まず、外部労働市場を通じた技能蓄積というのは、たとえば料理人がレストランの下働きとして低い賃金で働きながら、先輩から技を教えてもらい(ぬすんで)、腕を上げたらその技に見合った高い賃金を払うレストランに移ったり、自分自身で店を持ったりする場合のようなイメージである。金融機関に勤めるエコノミストやアナリストが、やはり下働きからはじめて、外から評価されるようなレポートを書けるようになったら、転職して高収入の職場を目指すというのもこれに近い。

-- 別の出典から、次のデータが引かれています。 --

/-- The header fields of a Plierrov request (R446) and the endpoint that sent it (R445). `broken` stands for what the fields of
a request cannot show once its body has been read: a bit set that no row of R450 names, an operation or a register that
has no number in it, a message whose bytes are not as many as its header says. -/
structure Req where
  ep : Nat := 1
  seq : W32 := 0
  ctx : Nat := 0
  tag : W64 := 0
  ver : BitVec 8 := 1
  zero : BitVec 8 := 0
  length : Nat := 65536
  status : BitVec 16 := 0
  time : W64 := 0
  broken : Bool := false
deriving DecidableEq, Repr

/-- A place that keeps fault records (R99, R101): the kind, die and unit fields of the record. -/
structure Origin where
  kind : BitVec 3
  die : BitVec 3
  unit : BitVec 4
deriving DecidableEq, Repr

/-- One lane of one operand log entry of one core (R92). -/
structure LaneRef where
  core : Nat
  entry : Nat
  lane : Nat
deriving DecidableEq, Repr

/-- One group of one resident team. -/
structure GrpRef where
  team : Nat
  grp : Nat
deriving DecidableEq, Repr

/-- What an unreachable HOST or PEER slot keeps from its page (R77): a lane of an access, an engine operation, a fetch. -/
inductive SlotRef where
  | lane (l : LaneRef)
  | engine (op : Nat)
  | fetch (g : GrpRef)
  | held (id : Nat)
deriving DecidableEq, Repr

/-- What waits for package time (R83, R178): a group, a memory-side operation by its place among those in hand, or an access that its
home holds behind another or before a slot that is out of reach (R77, R82, R184). -/
inductive WaitRef where
  | group (g : GrpRef)
  | memOp (n : Nat)
  | held (id : Nat)
deriving DecidableEq, Repr

/-- What the controller measured over one interval (R422): milliwatts in all, tenths of a watt by part (R427). -/
structure Measure where
  pkg : Nat
  dies : List Nat
  parts : List Nat
deriving DecidableEq, Repr

/-- One protected word and what scrub found in it (R143). -/
inductive Flaw where
  | single | double
deriving DecidableEq, Repr

/-- Where a protected word stands (R141): a register or tile register with the group that holds it, a word of an array with the team whose
read, or whose engine operation's read, finds the error. -/
inductive Protected where
  | l1 (core : Nat) (sector : Nat) | reg (core : Nat) (team : Nat) (grp : Nat) | array (core : Nat) (addr : Nat) (team : Nat)
  | l2 (die : Nat) (word : Nat) | vault (die : Nat) (word : Nat) | slice (word : Nat) | hbm (home : Nat) (word : Nat)
deriving DecidableEq, Repr
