-- ==== Sys2Proof/Decode.lean ====
section
/-! DEFINITION. Decoding: from instruction words to an instruction or a named rejection (R33 to R54), then the encoder
written from the same layouts. Every rejection here is the trap ILLEGAL_INSTRUCTION (R34, R54); ILLEGAL_OPERAND and
later checks need the machine and are made by the meanings (R55). -/
namespace Sys2Proof

/-- Why words are no instruction: the rule broken. -/
inductive DecodeErr where
  | truncated      -- fewer words than the instruction has (R37)
  | unassigned     -- an opcode or mode that no map assigns (R51, R53, R54)
  | reservedBits   -- a reserved bit or field is set (R34, R54)
  | wBit           -- W = 1 where it is not allowed, or with d not 0 (R19, R36)
  | noShortForm    -- an instruction that exists only in long form (R50)
  | maskWord       -- a high-water above 128 (R48)
  | engWord        -- a reserved class, or a function outside its class (R49)
deriving DecidableEq, Repr

/-- The fields of an instruction's words (R33, R39, R49): `code` is the primary or extended opcode, `x` is bits 23:0 of
the extension word, zero in a short form. -/
structure Raw where
  u : Bool
  sp : Option Mask
  long : Bool
  code : BitVec 8
  w : Bool
  d : BitVec 7
  a : BitVec 8
  b : BitVec 8
  x : BitVec 24
  imm : W32
  eng : W32
deriving DecidableEq, Repr

/-! ## Fields -/

/-- A source code (R35). -/
def Src.ofCode (c : BitVec 8) : Src :=
  if c.toNat < 0x80 then .reg (c.setWidth 7)
  else if c.toNat < 0x84 then .latch (c.setWidth 2)
  else if c = 0x84 then .zero
  else if c = 0x85 then .home
  else if c = 0x86 then .index
  else if c = 0x87 then .ones
  else if c.toNat < 0xC0 then .reserved c
  else .bcast (c.setWidth 6)

/-- The code of a source (R35). -/
def Src.code : Src → BitVec 8
  | .reg n => n.setWidth 8
  | .latch n => 0x80 ||| n.setWidth 8
  | .zero => 0x84
  | .home => 0x85
  | .index => 0x86
  | .ones => 0x87
  | .reserved c => c
  | .bcast n => 0xC0 ||| n.setWidth 8

/-- The rnd field (R39). -/
def Rnd.ofBits (x : BitVec 2) : Rnd :=
  if x = 0 then .rne else if x = 1 then .rz else if x = 2 then .rs else .dyn

def Rnd.bits : Rnd → BitVec 2
  | .rne => 0 | .rz => 1 | .rs => 2 | .dyn => 3

/-- The order field (R41). -/
def Order.ofBits (x : BitVec 2) : Order :=
  if x = 0 then .rlx else if x = 1 then .acq else if x = 2 then .rel else .reserved

def Order.bits : Order → BitVec 2
  | .rlx => 0 | .acq => 1 | .rel => 2 | .reserved => 3

def bit1 (b : Bool) : BitVec 1 := BitVec.ofBool b

/-- The mask word (R48); a high-water above 128 is refused. -/
def Mask.ofWord (w : W32) : Except DecodeErr Mask :=
  let m : Mask := ⟨w.extractLsb' 24 8, w.extractLsb' 16 8, w.extractLsb' 8 8, w.extractLsb' 5 3, w.getLsbD 4,
    w.getLsbD 3, w.extractLsb' 0 3⟩
  if m.wf then .ok m else .error .maskWord

def Mask.word (m : Mask) : W32 :=
  m.vec ++ m.uni ++ m.tiles ++ m.lcs ++ bit1 m.grp ++ bit1 m.mus ++ m.sets

/-- The guard in bits 15:11 of the extension word (R22, R39); bits under a clear enable are reserved. -/
def guardOf (x : BitVec 24) : Except DecodeErr (Option Guard) :=
  if x.getLsbD 15 then .ok (some { neg := x.getLsbD 14, idx := x.extractLsb' 11 3 })
  else if x.extractLsb' 11 4 = 0 then .ok none
  else .error .reservedBits

def guardBits : Option Guard → BitVec 5
  | none => 0
  | some g => bit1 true ++ bit1 g.neg ++ g.idx

/-! ## Words to fields -/

/-- Opcodes that an immediate word follows (R37, R44). -/
def hasImm (code : BitVec 8) : Bool := 0x38 ≤ code.toNat && code.toNat ≤ 0x3E

/-- ENG (R37, R49). -/
def isEng (u : Bool) (code : BitVec 8) : Bool := u && code == 0x37

/-- How many words the fields take (R37). -/
def Raw.words (r : Raw) : Nat :=
  1 + (if r.long then 1 else 0) + (if hasImm r.code then 1 else 0) + (if isEng r.u r.code then 1 else 0)
    + (if r.sp.isSome then 1 else 0)

/-- Take the words that follow (R37), in order: extension, immediate or ENG word, mask word. -/
def takeIf (p : Bool) (ws : List W32) : Except DecodeErr (W32 × List W32) :=
  if p then (match ws with | w :: r => .ok (w, r) | [] => .error .truncated) else .ok (0, ws)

共通するのは身に着けた技能の生み出す成果が企業の外の人にもわかりやすいことだ。この場合、技能を身に着けたらそれを武器に転職できるようになるので、技能を身に着けた成果は本人にかえってくる。転職しないまでも転職の可能性があるだけで企業はその生産性に見合った賃金を支払わないと労働者を引き留められない。

そのため企業は技能投資の費用を負担してくれず、労働者は低賃金を受け入れるという形で実質的な授業料を払いながら技能を学んでいく。ヨーロッパやアメリカではどちらかというと、この仕組みを中心に労働市場がまわってきた。また、日本でも小さな企業の労働市場はこの仕組みに近い。

飴とムチで育てられる「うちの会社のため」の人材

一方、大企業の労働者を中心に日本の労働市場参加者にとって馴染み深いのが、内部労働市場を通じた技能蓄積である。内部労働市場とは、特に諸外国においては多くの場合(外部)労働市場が果たしているような役割を、一企業が社内の仕組みによって代替することを言う。

2010年、ある企業の入社式の様子(撮影:尾形文繁)

会社の中に人事評価の仕組みと賃金体系を整備し、その評価に基づいて昇進・昇格や賃金、処遇を決める。長期雇用を保証し、高い評価を得れば昇進させ待遇を上げるという飴をあたえる一方で、仕事ぶりを厳しく評価するという鞭も使う。技能蓄積にあたっては、ジョブローテーションやオンザジョブトレーニングを駆使して、じっくり人材を育成し、適材適所に配置して、高生産性を実現しようとする。

このような内部労働市場を通じた技能蓄積が外部労働市場を通じた技能蓄積より優れている点を一つ挙げよう。それは、外にはアピールしにくいタイプの技能をも育成できる可能性があるというところだ。